Sure, I do writing-related stuff every day. I run IU, I write articles, I’m on advisory boards, I’m in writers’ groups on social media. But that’s not the same as writing. I felt like, since I was an active part of the community, that it was close enough, or good enough. Well, it’s not. The writing HAS to happen.

Sometimes, you just need to spend time with people who are NOT writers. Sound strange? Maybe it is. But I realized something over the past few days: most people never achieve their dreams. Most people struggle to figure out what their calling is. They go through life chasing a target they call success – and that target keeps moving on them, pulling just beyond their grasp. They can spend their entire lives trying to put their fingers on what will complete them and never find it. How sad is that?

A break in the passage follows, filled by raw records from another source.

-- ==== Sys2Proof/Machine/StationRequests.lean ====
section
/-! DEFINITION. The station and group requests: QUERY_STATION (R168), OPEN_GROUP (R158), GROUP_CANCEL (R163), QUERY_GROUP
(R169). -/

namespace Sys2Proof.Machine

/-- R168: what QUERY-STATION answers. -/
def State.stationAnswer (s : State) (a : AisleNo) : StationAnswer :=
  let x := s.station a
  { infeed := x.infeed, claimant := s.claimant a, outfeed := x.outfeed, reserved := x.reserved,
    releasing := x.releasing, collector := s.stu.collector, rotation := s.stu.rotation,
    capacities := (s.aisle a).profile.map (fun p => (p.infeedCap, p.outfeedCap)) }

/-- QUERY_STATION (R168): the work and the answer. -/
def onQueryStation (aisle : Option Nat) (s : State) : Work × Answer :=
  checked s (aisleField aisle) (fun a => answered s (.station (s.stationAnswer a)))

/-- R158: a window is clamped to 1–16. -/
def clampGroupWindow (n : Nat) : Nat := max 1 (min n 16)

/-- R158: the record OPEN-GROUP appends. -/
def newGroup (r : GroupReq) : Group :=
  { id := r.id, count := r.count, window := clampGroupWindow r.window, next := 1,
    positions := List.replicate r.count .free }

/-- R158: the checks in their order. -/
def State.checkOpenGroup (s : State) (req : Option GroupReq) : Except Result Group := do
  let r ← needed req
  if r.id = 0 ∨ r.count = 0 ∨ Config.maxPositions < r.count then .error .outOfRange
  else if (s.group? r.id).isSome then .error .duplicateId
  else if Config.maxGroups ≤ s.groups.length then .error .tableFull
  else .ok (newGroup r)

/-- OPEN_GROUP (R158). A new ACTIVE group changes the identity of the ACTIVE group, so the collector arbiter decides
(R165). -/
def onOpenGroup (req : Option GroupReq) (s : State) : Work × Answer :=
  checked s (s.checkOpenGroup req) (fun g =>
    done ((Work.start { s with groups := s.groups ++ [g] }).askRelease))

/-- R163: the members of a group, oldest stamp first. -/
def State.membersOf (s : State) (gid : GroupId) : List Job :=
  byStamp (s.jtb.jobs.filter (fun j => (j.group.map Prod.fst) == some gid))

/-- R163, step 1: a member in WAITING or READY ends CANCELLED. -/
def cancelMember (w : Work) (id : JobId) : Work :=
  match w.st.job? id with
  | some j => if j.state.unstarted then w.cancelUnstarted id .groupCancelled else w
  | none => w

/-- R163, steps 2 to 4: jobs in flight, loads and runs lose the group. -/
def State.unlinkGroup (s : State) (gid : GroupId) : State :=
  let s := { s with
    jtb := { s.jtb with
      jobs := s.jtb.jobs.map (fun j => if (j.group.map Prod.fst) == some gid then { j with group := none } else j) }
    rnu := { s.rnu with
      runs := s.rnu.runs.map (fun r => if r.group.any (fun g => g.id == gid) then { r with group := none } else r) } }
  allAisles.foldl (fun s a => s.mapStation a (fun x =>
    { x with outfeed := x.outfeed.map (fun l =>
        if (l.member.map Prod.fst) == some gid then { l with member := none } else l) })) s

/-- R163: a group is cancelled. -/
def Work.cancelGroup (w : Work) (gid : GroupId) : Work :=
  let w := ((w.st.membersOf gid).map Job.id).foldl cancelMember w
  let w := (w.onState (fun s => s.unlinkGroup gid)).removeGroup gid
  (w.report (.groupEnded gid .cancelled)).askRelease

/-- GROUP_CANCEL (R163): the work and the answer. -/
def onGroupCancel (id : Option Nat) (s : State) : Work × Answer :=
  checked s (do s.existingGroup (← needed id)) (fun g => done ((Work.start s).cancelGroup g.id))

/-- R169: a group's place in the opening order; the first is 1 (log entry 20). -/
def State.groupPlace (s : State) (gid : GroupId) : Nat := (s.groups.takeWhile (fun g => g.id != gid)).length + 1

/-- QUERY_GROUP (R169): the work and the answer. -/
def onQueryGroup (id : Option Nat) (s : State) : Work × Answer :=
  checked s (do s.existingGroup (← needed id)) (fun g =>
    answered s (.group g (s.groupPlace g.id) (s.isActive g.id)))

end Sys2Proof.Machine
end

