-- ==== Sys2Proof/Certificates/Slice0/Obligations.lean ====
section
/-! DEFINITION. The statements for the provers, in the order of OBLIGATIONS.json: the queue and the resets, the invariants
of every step, the host link, jobs, travel times, locations, aisles, cranes, the shared rail, place selection, runs,
stations and groups. -/

open Sys2Proof Sys2Proof.Machine

/-! ## The queue, and the invariants of every step -/

/-- The block's own step: it carries out the command at the front of the queue on the state with the queue's rest. On an empty
queue one millisecond passes and nothing else changes (the model's choice, log entry 1). -/
def Obligations.StepRunsTheFrontCommand : Prop :=
  (∀ (s : State) (c : Instr) (rest : List Instr), s.pending = c :: rest →
    step s = exec c { s with pending := rest }) ∧
  (∀ (s : State) (c : Instr), step (s.withFront c) = exec c s) ∧
  (∀ s : State, s.pending = [] → step s = .next { s with now := s.now + 1 })

/-- Every command of the table leads to a next state, from every state: no event stops the part. -/
def Obligations.EveryCommandHasANextState : Prop :=
 ∀ (c : Instr) (s : State), ∃ t, exec c s = .next t

/-- R195, with the values of R3, R43, R57, R112, R120, R149, R170, R171 for the other blocks: what a hardware reset leaves,
in every state; RESYNC is sent when the station link then comes up. That the bytes of a host frame not yet complete are
dropped is the model's choice (log entry 48). The commands that wait stay: the queue is the model's own (log entry 1). The log
of messages and the count of record-free notices, the model's own too, are emptied (log entries 37 and 8). -/
def Obligations.HardwareResetGivesTheResetValues : Prop :=
  let blank := fun (n : Nat) (l : SchedList n) =>
    l.count = 0 ∧ ∀ i : Fin n, l.entries[i] = { queue := none, kind := .any, crane := .either }
  let blanks := fun (x : Schedule) => blank 64 x.wheel ∧ blank 16 x.priority ∧ blank 16 x.rot1 ∧ blank 16 x.rot2
  ∀ s : State, ∃ t, exec .hardwareReset s = .next t ∧
    t.hli.rx = [] ∧ t.hli.input = [] ∧ t.hli.replies = [] ∧ t.hli.reports = [] ∧ t.hli.lost = 0 ∧
    t.hli.pause = false ∧ t.hli.line = none ∧ t.readyLine = true ∧ t.sent = [] ∧ t.pending = s.pending ∧
    t.jtb.jobs = [] ∧ (∀ q : QueueNo, t.jtb.queues[q] = []) ∧ t.jtb.stamp = 1 ∧ t.jtb.internalId = 2147483648 ∧
    t.jtb.clearWait = [] ∧ t.jtb.freeNotices = 0 ∧ t.rnu.runs = [] ∧ t.rnu.marker = none ∧ t.ltb = [] ∧
    t.groups = [] ∧ t.stu.collector = .notReady ∧ t.stu.rotation = 0 ∧
    (∀ a : AisleNo, (t.station a).infeed = [] ∧ (t.station a).outfeed = [] ∧ (t.station a).reserved = [] ∧
      (t.station a).releasing = false) ∧
    (∀ a : AisleNo, (t.aisle a).state = .closed ∧ (t.aisle a).start = none ∧ (t.aisle a).resume = none ∧
      (t.aisle a).profile = none ∧ (t.aisle a).ceiling = 7 ∧ blanks (t.aisle a).active ∧
      blanks (t.aisle a).pendingCopy ∧ (t.aisle a).wheelPtr = 0 ∧ (t.aisle a).rot1Ptr = 0 ∧
      (t.aisle a).rot2Ptr = 0 ∧ (t.aisle a).marked = false) ∧
    (∀ c : CraneNo, t.claimOf c = none ∧ t.crane c =
      { role := .absent, state := .offline, pos := none, standing := none, span := none, job := none,
        promised := none, order := .none, leg := none, move := none, carryPending := false, load := .none,
        cycles := 0, refStatus := .current, link := .unproven, motionDeadline := none, stopDeadline := none,
        idleSince := none, fault := none }) ∧
    exec .stationLinkUp t =
      .next { t with stu := { t.stu with linkUp := true }, sent := [.station 0 .resync] }
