-- ==== Sys2Proof/Laws/Locations.lean ====
section
/-! SUPPORT. The location table: the order of addresses is strict and total; a record read after a write is the one written,
and a write leaves every other address; each operation keeps the canonical form. -/

namespace Sys2Proof.Machine

/-! ## The order of addresses -/

theorem Side.rank_inj {a b : Side} (h : sideRank a = sideRank b) : a = b := by
  cases a <;> cases b <;> simp_all [sideRank]

theorem Depth.rank_inj {a b : Depth} (h : depthRank a = depthRank b) : a = b := by
  cases a <;> cases b <;> simp_all [depthRank]

/-- The order as a comparison of five numbers, the first that differs deciding. -/
theorem Loc.before_iff (x y : Loc) : x.before y = true ↔
    x.aisle.val < y.aisle.val ∨ x.aisle.val = y.aisle.val ∧
      (sideRank x.side < sideRank y.side ∨ sideRank x.side = sideRank y.side ∧
        (x.bay < y.bay ∨ x.bay = y.bay ∧
          (x.level < y.level ∨ x.level = y.level ∧ depthRank x.depth < depthRank y.depth))) := by
  simp [Loc.before]

theorem Loc.eq_iff (x y : Loc) : x = y ↔ x.aisle.val = y.aisle.val ∧ sideRank x.side = sideRank y.side ∧
    x.bay = y.bay ∧ x.level = y.level ∧ depthRank x.depth = depthRank y.depth := by
  constructor
  · rintro rfl; simp
  · rintro ⟨h1, h2, h3, h4, h5⟩
    cases x; cases y
    simp only [Loc.mk.injEq]
    exact ⟨Fin.ext h1, Side.rank_inj h2, h3, h4, Depth.rank_inj h5⟩

theorem Loc.before_irrefl (x : Loc) : x.before x = false := by
  rw [Bool.eq_false_iff, Ne, Loc.before_iff]; omega

theorem Loc.before_trans {x y z : Loc} (h1 : x.before y = true) (h2 : y.before z = true) : x.before z = true := by
  rw [Loc.before_iff] at *; omega

theorem Loc.before_total {x y : Loc} (h1 : x ≠ y) (h2 : x.before y = false) : y.before x = true := by
  rw [Bool.eq_false_iff, Ne, Loc.before_iff] at h2
  rw [Ne, Loc.eq_iff] at h1
  rw [Loc.before_iff]; omega

theorem Loc.partner_ne (l : Loc) : l.partner ≠ l := by
  cases l with | mk a s b v d => cases d <;> simp [Loc.partner]

@[simp] theorem Loc.partner_partner (l : Loc) : l.partner.partner = l := by
  cases l with | mk a s b v d => cases d <;> simp [Loc.partner]

/-! ## The canonical form -/

/-- Every address of a list comes after an address. -/
def LocTable.above (k : Loc) (t : LocTable) : Prop := ∀ e ∈ t, k.before e.1 = true

/-- The canonical form, with the first address before all others. -/
theorem LocTable.wf_cons (k : Loc) (r : LocRec) (t : LocTable) :
    LocTable.wf ((k, r) :: t) = true ↔ r ≠ {} ∧ LocTable.above k t ∧ LocTable.wf t = true := by
  induction t generalizing k r with
  | nil => simp [LocTable.wf, LocTable.above]
  | cons e t ih =>
    obtain ⟨k2, r2⟩ := e
    have h := ih k2 r2
    constructor
    · intro hw
      simp only [LocTable.wf, Bool.and_eq_true, decide_eq_true_eq] at hw
      obtain ⟨⟨h1, h2⟩, h3⟩ := hw
      have h4 : LocTable.wf ((k2, r2) :: t) = true := by simpa [LocTable.wf] using h3
      refine ⟨h1, ?_, h4⟩
      intro e he
      rcases List.mem_cons.1 he with rfl | he
      · exact h2
      · exact Loc.before_trans h2 ((h.1 h4).2.1 e he)
    · rintro ⟨h1, h2, h3⟩
      have h2' : k.before k2 = true := h2 (k2, r2) (by simp)
      have h4 : LocTable.wf ((k, r) :: (k2, r2) :: t) =
          (decide (r ≠ {}) && k.before k2 && LocTable.wf ((k2, r2) :: t)) := rfl
      simp [h4, h1, h2', h3]

theorem LocTable.wf_tail {e : Loc × LocRec} {t : LocTable} (h : LocTable.wf (e :: t) = true) : LocTable.wf t = true :=
  ((LocTable.wf_cons e.1 e.2 t).1 h).2.2

/-- An address that is not after a whole list's floor is not listed. -/
theorem LocTable.get_of_above {k l : Loc} {t : LocTable} (h : LocTable.above k t) (hl : l = k ∨ l.before k = true) :
    t.get l = {} := by
  induction t with
  | nil => rfl
  | cons e t ih =>
    obtain ⟨k2, r2⟩ := e
    have h2 : k.before k2 = true := h (k2, r2) (by simp)
    have hne : k2 ≠ l := by
      rintro rfl
      rcases hl with rfl | hl
      · simp [Loc.before_irrefl] at h2
      · have := Loc.before_trans h2 hl; simp [Loc.before_irrefl] at this
    simp only [LocTable.get, hne, if_false]
    exact ih (fun e he => h e (by simp [he]))

/-! ## Reading and writing -/

/-- A record read at another address is not changed by a write, in any list. -/
theorem LocTable.get_put_other {t : LocTable} {l m : Loc} (r : LocRec) (h : m ≠ l) : (t.put l r).get m = t.get m := by
  induction t with
  | nil =>
    simp only [LocTable.put]
    split <;> simp [LocTable.get, h.symm]
  | cons e t ih =>
    obtain ⟨k, x⟩ := e
    simp only [LocTable.put]
    split
    · next hk =>
      subst hk
      split <;> simp [LocTable.get, h.symm]
    · split
      · split <;> simp [LocTable.get, h.symm]
      · simp [LocTable.get, ih]

/-- The record read at the address written is the one written. -/
theorem LocTable.get_put_same {t : LocTable} {l : Loc} (r : LocRec) (h : t.wf = true) : (t.put l r).get l = r := by
  induction t with
  | nil =>
    simp only [LocTable.put]
    split
    · next hr => simp [LocTable.get, hr]
    · simp [LocTable.get]
  | cons e t ih =>
    obtain ⟨k, x⟩ := e
    obtain ⟨_, ha, ht⟩ := (LocTable.wf_cons k x t).1 h
    simp only [LocTable.put]
    split
    · next hk =>
      subst hk
      split
      · next hr => rw [hr]; exact LocTable.get_of_above ha (Or.inl rfl)
      · simp [LocTable.get]
    · next hk =>
      split
      · next hb =>
        split
        · next hr =>
          rw [hr]
          simp only [LocTable.get, hk, if_false]
          exact LocTable.get_of_above ha (Or.inr hb)
        · simp [LocTable.get]
      · simp only [LocTable.get, hk, if_false]
        exact ih ht

theorem LocTable.get_put {t : LocTable} {l m : Loc} (r : LocRec) (h : t.wf = true) :
    (t.put l r).get m = if m = l then r else t.get m := by
  split
  · next e => subst e; exact LocTable.get_put_same r h
  · next e => exact LocTable.get_put_other r e

/-- A write adds no address but the one written. -/
theorem LocTable.mem_put {t : LocTable} {l : Loc} {r : LocRec} {e : Loc × LocRec} (h : e ∈ t.put l r) :
    e = (l, r) ∧ r ≠ {} ∨ e ∈ t := by
  induction t with
  | nil =>
    simp only [LocTable.put] at h
    split at h
    · simp at h
    · next hr => exact Or.inl ⟨by simpa using h, hr⟩
  | cons a t ih =>
    obtain ⟨k, x⟩ := a
    simp only [LocTable.put] at h
    split at h
    · split at h
      · exact Or.inr (by simp [h])
      · next hr =>
        rcases List.mem_cons.1 h with h | h
        · exact Or.inl ⟨h, hr⟩
        · exact Or.inr (by simp [h])
    · split at h
      · split at h
        · exact Or.inr h
        · next hr =>
          rcases List.mem_cons.1 h with h | h
          · exact Or.inl ⟨h, hr⟩
          · exact Or.inr h
      · rcases List.mem_cons.1 h with h | h
        · exact Or.inr (by simp [h])
        · rcases ih h with h | h
          · exact Or.inl h
          · exact Or.inr (by simp [h])

/-- A write keeps the canonical form. -/
theorem LocTable.put_wf {t : LocTable} (l : Loc) (r : LocRec) (h : t.wf = true) : (t.put l r).wf = true := by
  induction t with
  | nil =>
    simp only [LocTable.put]
    split
    · rfl
    · next hr => exact (LocTable.wf_cons l r []).2 ⟨hr, by simp [LocTable.above], rfl⟩
  | cons e t ih =>
    obtain ⟨k, x⟩ := e
    obtain ⟨hx, ha, ht⟩ := (LocTable.wf_cons k x t).1 h
    simp only [LocTable.put]
    split
    · next hk =>
      subst hk
      split
      · exact ht
      · next hr => exact (LocTable.wf_cons k r t).2 ⟨hr, ha, ht⟩
    · next hk =>
      split
      · next hb =>
        split
        · exact h
        · next hr =>
          refine (LocTable.wf_cons l r _).2 ⟨hr, ?_, h⟩
          intro e he
          rcases List.mem_cons.1 he with rfl | he
          · exact hb
          · exact Loc.before_trans hb (ha e he)
      · next hb =>
        refine (LocTable.wf_cons k x _).2 ⟨hx, ?_, ih ht⟩
        intro e he
        rcases LocTable.mem_put he with ⟨rfl, _⟩ | he
        · exact Loc.before_total (Ne.symm hk) (by simpa using hb)
        · exact ha e he

/-! ## The other operations -/

theorem LocTable.dropAisle_wf {t : LocTable} (a : AisleNo) (h : t.wf = true) : (t.dropAisle a).wf = true := by
  induction t with
  | nil => rfl
  | cons e t ih =>
    obtain ⟨k, x⟩ := e
    obtain ⟨hx, ha, ht⟩ := (LocTable.wf_cons k x t).1 h
    have ih := ih ht
    simp only [LocTable.dropAisle, List.filter_cons] at ih ⊢
    split
    · exact (LocTable.wf_cons k x _).2 ⟨hx, fun e he => ha e (List.mem_filter.1 he).1, ih⟩
    · exact ih

theorem LocTable.get_dropAisle (t : LocTable) (a : AisleNo) (l : Loc) :
    (t.dropAisle a).get l = if l.aisle = a then {} else t.get l := by
  induction t with
  | nil => simp [LocTable.dropAisle, LocTable.get]
  | cons e t ih =>
    obtain ⟨k, x⟩ := e
    simp only [LocTable.dropAisle, List.filter_cons] at ih ⊢
    by_cases hk : k.aisle = a
    · simp only [hk, bne_self_eq_false, Bool.false_eq_true, if_false, ih, LocTable.get]
      by_cases hl : k = l
      · subst hl; simp [hk]
      · simp [hl]
    · have : (k.aisle != a) = true := by simpa using hk
      simp only [this, if_true, LocTable.get, ih]
      by_cases hl : k = l
      · subst hl; simp [hk]
      · simp [hl]

@[simp] theorem LocRec.afterRestart_default : LocRec.afterRestart {} = {} := rfl

theorem LocTable.mem_afterRestart {t : LocTable} {e : Loc × LocRec} (h : e ∈ LocTable.afterRestart t) :
    ∃ r, (e.1, r) ∈ t := by
  induction t with
  | nil => simp [LocTable.afterRestart] at h
  | cons a t ih =>
    obtain ⟨k, x⟩ := a
    simp only [LocTable.afterRestart] at h
    split at h
    · obtain ⟨r, hr⟩ := ih h; exact ⟨r, by simp [hr]⟩
    · rcases List.mem_cons.1 h with rfl | h
      · exact ⟨x, by simp⟩
      · obtain ⟨r, hr⟩ := ih h; exact ⟨r, by simp [hr]⟩

theorem LocTable.afterRestart_wf {t : LocTable} (h : t.wf = true) : (LocTable.afterRestart t).wf = true := by
  induction t with
  | nil => rfl
  | cons e t ih =>
    obtain ⟨k, x⟩ := e
    obtain ⟨_, ha, ht⟩ := (LocTable.wf_cons k x t).1 h
    simp only [LocTable.afterRestart]
    split
    · exact ih ht
    · next hr =>
      refine (LocTable.wf_cons k _ _).2 ⟨hr, ?_, ih ht⟩
      intro e he
      obtain ⟨r, hr⟩ := LocTable.mem_afterRestart he
      exact ha (e.1, r) hr

theorem LocTable.get_afterRestart {t : LocTable} (l : Loc) (h : t.wf = true) :
    (LocTable.afterRestart t).get l = (t.get l).afterRestart := by
  induction t with
  | nil => rfl
  | cons e t ih =>
    obtain ⟨k, x⟩ := e
    obtain ⟨_, ha, ht⟩ := (LocTable.wf_cons k x t).1 h
    simp only [LocTable.afterRestart]
    split
    · next hr =>
      by_cases hk : k = l
      · subst hk
        rw [ih ht, LocTable.get_of_above ha (Or.inl rfl)]
        simp [LocTable.get, hr]
      · simp [LocTable.get, hk, ih ht]
    · by_cases hk : k = l
      · simp [LocTable.get, hk]
      · simp [LocTable.get, hk, ih ht]

/-! ## The table within the state -/

theorem State.setLoc_loc {s : State} {l m : Loc} {r : LocRec} (h : s.ltb.wf = true) :
    (s.setLoc l r).loc m = if m = l then r else s.loc m := LocTable.get_put r h

theorem State.setLoc_loc_other {s : State} {l m : Loc} (r : LocRec) (h : m ≠ l) : (s.setLoc l r).loc m = s.loc m :=
  LocTable.get_put_other r h

theorem State.setLoc_wf {s : State} (l : Loc) (r : LocRec) (h : s.ltb.wf = true) : (s.setLoc l r).ltb.wf = true :=
  LocTable.put_wf l r h

theorem State.reset_ltb_wf : State.reset.ltb.wf = true := rfl

end Sys2Proof.Machine
end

We, as authors, know what completes us. We have found our Holy Grails. We are fortunate beings. We need to take that seriously.

So the next time you get frustrated thinking about the fact that you’re not writing, think about the guy down the street, or the woman at work, or whomever you’d like, who is struggling through life, looking for their calling. If you don’t start writing for yourself, do it for them. They’d want you to.

Author: K.S. Brooks

K.S. Brooks is an award-winning novelist, photographer, and photo-journalist, author of over 30 titles, and executive director and administrator of Indies Unlimited. Brooks is currently a photo-journalist and chief copy editor for two NE Washington newspapers.  She teaches self-publishing and writing topics for the Community Colleges of Spokane, and served on the Indie Author Day advisory board. For more about K.S. Brooks, visit her website and her Amazon author page.

20 thoughts on “What Does It Take to Get Writing?”

  1. I’ve never really bought into the “one true calling” idea. Personally I think it’s a myth. We humans are good at lots of things, and can find fulfilling lives in many ways.

    Being creative is important to us though. Not just to some of us; being able to find ways to be creative is pretty fundamental to humanity as a whole. There’s a reason why people whose jobs involve using their brains tend to be happier.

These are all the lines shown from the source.